Il racconto della battaglia finale, durata 18 giorni, è tra i più famosi della letteratura indiana,
raccolto nei Bhagavad Gita. La guerra (sinonimo di male nella morale umana) è voluta da
Brahma al fine di salvare dalla catastrofe la terra, che rischiava di sprofondare nell’oceano
primordiale a causa del peso creato da un’umanità troppo numerosa. Dal male, quindi,
può nascere il bene (la salvezza della terra) mediante il sacrificio di alcuni valorosi.
Di natura più romanzesca, il Ramayana racconta dell’incarnazione di Vishnu, la cui corona
che gli spettava di diritto gli viene sottratta con un sotterfugio. Allontanato dalla reggia, vive
in foresta, sposando Sita, figlia di un re.

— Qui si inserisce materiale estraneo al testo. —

-- ==== Sys2Proof/Certificates/Slice0/Obligations.lean ====
section
/-! DEFINITION. The statements about the model, for the provers. `p` is the part and `q` the commands that
wait behind the one that runs. A record update on the right of an equation is the frame: what it does not
name is unchanged. -/

open Sys2Proof Sys2Proof.Machine

/-! ### The block as a whole -/

/-- A step takes the command at the front of the queue; an empty queue idles (notes/assumptions/1.md). -/
def Obligations.StepRunsTheFrontCommand : Prop :=
  ∀ (c : Instr) (p : Part) (q : List Instr),
    step ⟨p, c :: q⟩ = exec c ⟨p, q⟩ ∧ step ⟨p, []⟩ = .next ⟨p, []⟩

/-- The state after the release of RESET_N is as the reset tables say, and meets every invariant that every step
keeps (R182 and the tables it collects). RESET_N: its assertion and its release leave that state, but for the pin, the
sampled strap and the record of what has been sent (notes/assumptions/4.md); in between no other command acts
(R182). -/
def Obligations.ResetStateAndPins : Prop :=
  (let p := State.reset.part
   State.reset.pending = [] ∧
   p.sys.mode = .offline ∧ p.sys.halt = .none ∧ p.sys.drive = none ∧ p.sys.serial = List.replicate 20 0x20 ∧
   p.cfg.policy = { lowQ := 128, highQ := 192, hardQ := 240, gap := 256, paceQ := 4, burst := 2048,
                    contexts := 2, timeout := 50 } ∧
   p.cfg.disp = { read := .translate, write := .translate, discard := .translate, flush := .translate,
                  identify := .translate, other := .reject } ∧
   p.cfg.enables = 0xFF ∧ p.win.pending = 0 ∧
   p.ret.entries = List.replicate 8 { start := 0, length := 0, mode := .off, fixed := false,
                                      activity := false, count := 0 } ∧
   p.ret.latch = none ∧ p.ret.more = false ∧
   p.win.events = [] ∧ p.win.nextEvent = 0 ∧ p.win.overflow = false ∧ p.win.responses = [] ∧
   p.win.echo = [] ∧ p.win.dirPending = none ∧
   p.ref.queue = [] ∧ p.ref.expired = [] ∧ p.ref.nextId = 1 ∧
   p.ini.tags = List.replicate 32 none ∧ p.ini.accept = [] ∧ p.ini.hold = [] ∧
   p.pace = { level := .normal, credit := 0, rem := 0 } ∧
   p.bands.lbt = [] ∧ p.bands.pool = [] ∧ p.bands.free = [] ∧ p.bands.resetPend = [] ∧
   p.log.table = [] ∧ p.log.occ = 0 ∧ p.idx.extents = [] ∧ p.mrg.reqs = [] ∧
   p.mrg.ctxs.map (·.st) = [.idle, .idle] ∧
   p.port.linkUp = false ∧ p.port.timer = none ∧ p.port.slots = List.replicate 32 none ∧
   p.port.offers = [] ∧ p.port.awaiting = []) ∧
  (∀ (p : Part) (q : List Instr) (w : Bool),
     (let r := State.reset.part
      exec .resetNAssert ⟨p, q⟩ =
        .next ⟨{ r with sys.inReset := true, ini.sent := p.ini.sent, port.sent := p.port.sent }, q⟩ ∧
      exec (.resetNRelease w) ⟨p, q⟩ =
        .next ⟨{ r with sys.windowEn := w, ini.sent := p.ini.sent, port.sent := p.port.sent }, q⟩) ∧
     ∀ c : Instr, p.sys.inReset = true → c ≠ .resetNAssert → (∀ v, c ≠ .resetNRelease v) →
       exec c ⟨p, q⟩ = .next ⟨p, q⟩) ∧
  (let p := State.reset.part
   p.sized ∧ p.bounded ∧ p.reasoned ∧ p.reservedKept ∧ p.indexOrdered ∧ p.blocksCounted ∧ p.commandsSound)

/-- TICK: each referral's ticks remaining falls by 1, and the link-down timer advances while it runs, in a mode
other than OFFLINE and HALTED with the link DOWN, and stops at 300 (R125, R160, R209; notes/assumptions/9.md). The
two expiries of a referral's timer: at FIRST the entry becomes LATE with the timer armed again and REFERRAL_LATE
raised (R160); at LATE the entry leaves, the command is sent ABORTED, the id joins the front of the expired-id list
and REFERRAL_TIMEOUT is raised (R161, R162). -/
def Obligations.TimersTickAndReferralsExpire : Prop :=
  (∀ (p : Part) (q : List Instr), p.sys.inReset = false →
     exec .tick ⟨p, q⟩ =
       .next ⟨{ p with
         ref.queue := p.ref.queue.map fun (e : ReferralEntry) => { e with ticks := e.ticks - 1 }
         port.timer :=
           if p.port.linkUp = false ∧ p.sys.mode ≠ .offline ∧ p.sys.mode ≠ .halted then
             p.port.timer.map fun t => min 300 (t + 1)
           else p.port.timer }, q⟩) ∧
  (∀ (p : Part) (q : List Instr) (id : BitVec 16) (e : ReferralEntry), p.sys.inReset = false →
     p.ref.find id.toNat = some e → e.ticks = 0 →
     (e.stage = .first →
       exec (.referralExpiryFirst id) ⟨p, q⟩ =
         .next ⟨{ p with
           ref.queue := p.ref.queue.map fun (x : ReferralEntry) =>
             if x.id = id.toNat then { x with stage := .late, ticks := p.cfg.timeoutInForce } else x
           win := p.win.raise .referralLate (some .referral) none none (some id.toNat) none }, q⟩ ∧
       exec (.referralExpiryLate id) ⟨p, q⟩ = .next ⟨p, q⟩) ∧
     (e.stage = .late →
       exec (.referralExpiryLate id) ⟨p, q⟩ =
         .next ⟨{ p with
           ref := { p.ref with
             queue := p.ref.queue.filter (fun x => x.id != id.toNat)
             expired := (id.toNat :: p.ref.expired.filter (· != id.toNat)).take 4 }
           ini := p.ini.finish e.tag .aborted
           win := p.win.raise .referralTimeout (some .referral) none none (some id.toNat) none }, q⟩ ∧
       exec (.referralExpiryFirst id) ⟨p, q⟩ = .next ⟨p, q⟩))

Rama è amato da una diavolessa che, non
ricambiata, convince il fratello Ravana, re di Lanka, a rapire Sita. Rama organizza un
esercito liberando la moglie che, però, ripudia perché non crede alla sua fedeltà. Sita,
affranta, si immola nel sati (pira di fuoco). Viene salvata dal dio Agni (fuoco) che la
riconsegna a Rama, questa volta convinto della sua fedeltà. La storia termina con Rama
che riacquista il trono accanto alla moglie Sita.